Bu fotoğraflar sadece anı ölümsüzleştiren kareler değil, aynı zamanda arşivlerde yer alacak birer tarihsel belge. Üstelik İstanbul öyle fotojenik ki karantinalı halleri bile insanın kanını kaynatacak kadar güzel. Usta fotoğrafçılar Ali Kabaş, Mustafa Seven, Sinan Arslan ve Murat Baykara şehrin literatüre kazınacak hallerini İstanbul Life için görüntüledi.
FOTOĞRAF: ALİ KABAŞ
KÖPRÜDE SABAH
Gece, yavaşça siyah mantosunu sürükler
Vapurlar, şimdi suya bırakılmış kütükler
Ufuk, banyo edilen bir fotoğraf camıdır
Dağlar dudaklarını boyar pembe bir tüyle
Köprüde fersiz gözler açılır üzüntüyle
Sabah, ıstırap çeken kalplerin akşamıdır
Kollarını gererken iş bekleyen bir sandal
İlk ışıklar açılır esmer sularda dal dal
Rüya görür kıyılar bir uyanık uykuda
Gecenin bir mehtabı andırırken sonları
Gemi fenerlerinin ziyadan bastonları
Kaybolur ağır ağır kurşunileşen suda
Paslı mızraklar gibi uyuklayan direkler
Bir gün yapacakları muhayyel cengi bekler
Uçuşur beyaz deniz kuşları alay alay
Buruşuk bir deriyi andırır titreyen su
İner merdivenlerden ilk vapurun yolcusu
Uyandırır ihtiyar köprüyü bir tramvay
SABAHATTİN ALİ
FOTOĞRAF: MUSTAFA SEVEN
İSTANBUL
Evin içinde bir oda, odada İstanbul
Odanın içinde bir ayna, aynada İstanbul
Adam sigarasını yaktı, bir İstanbul dumanı
Kadın çantasını açtı, çantada İstanbul
Çocuk bir olta atmıştı denize, gördüm
Çekmeğe başladı, oltada İstanbul
Bu ne biçim su, bu nasıl şehir
Şişede İstanbul, masada İstanbul
Yürüsek yürüyor, dursak duruyor, şaşırdık
Bir yanda o, bir yanda ben, ortada İstanbul
İnsan bir kere sevmeye görsün, anladım
Nereye gidersen git, orada İstanbul
ÜMİT YAŞAR OĞUZCAN
FOTOĞRAF: MURAT BAYKARA
SİSTE SÖYLENİŞ
Birden kapandı birbiri ardınca perdeler
Kandilli, Göksu, Kanlıca, İstinye nerdeler?

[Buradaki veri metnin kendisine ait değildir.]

-- ==== Sys2Proof/Tests/Slice0.lean ====
section
/-! SUPPORT. Tests: the operand checks, single steps with results worked out from the rules, and for every statement with
hypotheses a concrete state and operands that meet them. -/

set_option Elab.async false

namespace Sys2Proof.Tests

open Sys2Proof Sys2Proof.Machine

/-! ### Operands -/

/-- A module status with no flag set. -/
def quiet : ModuleStatus := ⟨false, false, false⟩

theorem test_wf_registerWrite_note : WellFormed (.registerWrite 0x8004 0) = false := by decide
theorem test_wf_registerWrite_memory : WellFormed (.registerWrite 0x7FFC 0) = false := by decide
theorem test_wf_registerWrite_ident : WellFormed (.registerWrite 0x8000 0) = true := by decide
theorem test_wf_reply_address : WellFormed (.reply ⟨0, 0⟩ 25 1 [] quiet 0 none) = false := by decide
theorem test_wf_reply_tag : WellFormed (.reply ⟨0, 0⟩ 1 0 [] quiet 0 none) = false := by decide
theorem test_wf_reply_codes : WellFormed (.reply ⟨0, 0⟩ 1 1 (List.replicate 21 0) quiet 0 none) = false := by decide
theorem test_wf_echoBack_address : WellFormed (.echoBack 0 0 0 0 0 0 0 none) = false := by decide
theorem test_wf_echoBack_kind : WellFormed (.echoBack 0 1 0 256 0 0 0 none) = false := by decide
theorem test_wf_echoBack_cells : WellFormed (.echoBack 0 1 0 0 256 0 0 none) = false := by decide
theorem test_wf_configReply_address : WellFormed (.configReply ⟨0, 0⟩ 31 1 quiet 0 none) = false := by decide
theorem test_wf_configReply_tag : WellFormed (.configReply ⟨0, 0⟩ 1 256 quiet 0 none) = false := by decide
theorem test_wf_blockAck : WellFormed (.blockAck ⟨0, 0⟩ 25 0 false 0 none) = false := by decide
theorem test_wf_returnProbe : WellFormed (.returnProbe 0) = false := by decide
theorem test_wf_balancingEnd : WellFormed (.balancingEnd 25) = false := by decide
theorem test_wf_returnLimit : WellFormed (.returnLimit 0) = false := by decide
theorem test_wf_planDue : WellFormed (.planDue 8) = false := by decide
theorem test_wf_pauseWaitEnd : WellFormed (.pauseWaitEnd 8) = false := by decide
theorem test_wf_coilReport : WellFormed (.coilReport .mainPos 500 (some (.mainPos, 500))) = false := by decide
theorem test_wf_checkEnd : WellFormed (.checkEnd [131072] [0]) = false ∧ WellFormed (.checkEnd [1] []) = false := by decide

/-! ### States -/

/-- The state after a command, if it answers one. -/
def nextOf (c : Instr) (s : State) : Option State :=
  match exec c s with
  | .next t => some t
  | _ => none

/-- A field of the state after a command. -/
def after {α : Type} (c : Instr) (s : State) (f : State → α) : Option α := (nextOf c s).map f

/-- The plain conditions under which a state meets every invariant and rests. -/
def plain (s : State) : Bool :=
  s.mem.wf && !anyFaulted s.chain.map && s.sup.faultedSince.isNone && !s.sup.surge
  && decide (s.port.slots.length = 8) && decide (s.port.tables.length = 4) && decide (s.chain.survey.length = 24)
  && decide (s.chain.map.length = 24) && decide (s.plan.kept.length = 24) && decide (s.plan.pages.length = 4)
  && decide (s.ev.slots.length = 16) && s.store.keySlip.isNone && s.plan.burst.isNone && s.upd.pause.isNone
  && decide (s.upd.state ≠ .distributing) && s.power.entry.isNone && s.power.patrol.isNone
  && s.power.returning.isNone && decide (s.power.nextSlot ≤ 31) && s.ev.inbox.all fun e => !e.fresh

/-- A plain state is canonical, calm, well shaped, and rests and is awake. -/
theorem plain_meets {s : State} (h : plain s = true) :
    s.canonical ∧ s.calm ∧ s.shaped ∧ s.resting ∧ s.awake := by
  simp only [plain, Bool.and_eq_true, Bool.not_eq_true', decide_eq_true_eq, Option.isNone_iff_eq_none] at h
  obtain ⟨⟨⟨⟨⟨⟨⟨⟨⟨⟨⟨⟨⟨⟨⟨⟨⟨⟨⟨h1, h2⟩, h3⟩, h4⟩, h5⟩, h6⟩, h7⟩, h8⟩, h9⟩, h10⟩, h11⟩, h12⟩, h13⟩, h14⟩, h15⟩, h16⟩, h17⟩, h18⟩, h20⟩, h19⟩ := h
  refine ⟨h1, ⟨by rw [h3, h2]; rfl, ?_, ?_, fun e he => ?_⟩, ⟨h5, h6, h7, h8, h9, h10, h11, ?_, h20⟩, ⟨h13, h14, h15, ?_, ?_, ?_⟩, h16, h17, h18⟩
  · simp [h4]
  · simp [h4]
  · simpa using List.all_eq_true.mp h19 e he
  · simp [h12]
  · simp [h16]
  · simp [h17]
  · simp [h18]

/-- A plain state with no request waiting is at rest. -/
theorem plain_restful {s : State} (h : plain s = true) (hq : s.chain.requests = []) : s.restful :=
  ⟨(plain_meets h).2.2.2.1, .inl hq⟩

/-- The conditions of `restful`, computed. -/
def rests (s : State) : Bool :=
  s.plan.burst.isNone && s.upd.pause.isNone && decide (s.upd.state ≠ .distributing)
  && (s.power.entry.all fun e => decide (e.step = 3 ∨ e.step = 5 ∨ e.step = 4 ∧ s.chain.state ≠ .asleep))
  && (s.power.patrol.all fun p => p.judged.isNone && s.plan.patrolReport.isNone)
  && (s.power.returning.all fun _ => decide (s.chain.state ≠ .asleep))
  && (s.chain.requests.isEmpty || s.chain.hold.isSome && !s.chain.down && decide (s.chain.state ≠ .asleep))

Som zümrüt ortasında, muzaffer, akıp giden
Firuze nehri nerde? Bugün saklıdır, neden?
Benzetmek olmasın sana dünyada bir yeri
Eylül sonunda böyledir İsviçre gölleri
Bir devri lanetiyle boğan şairin ‘Sis’i
Vicdan ve ruh elemlerinin en zehirlisi
Hülyama bir eza gibi aksetti bir daha;
-Örtün! Müebbeden uyu. Ey şehr! -O beddua…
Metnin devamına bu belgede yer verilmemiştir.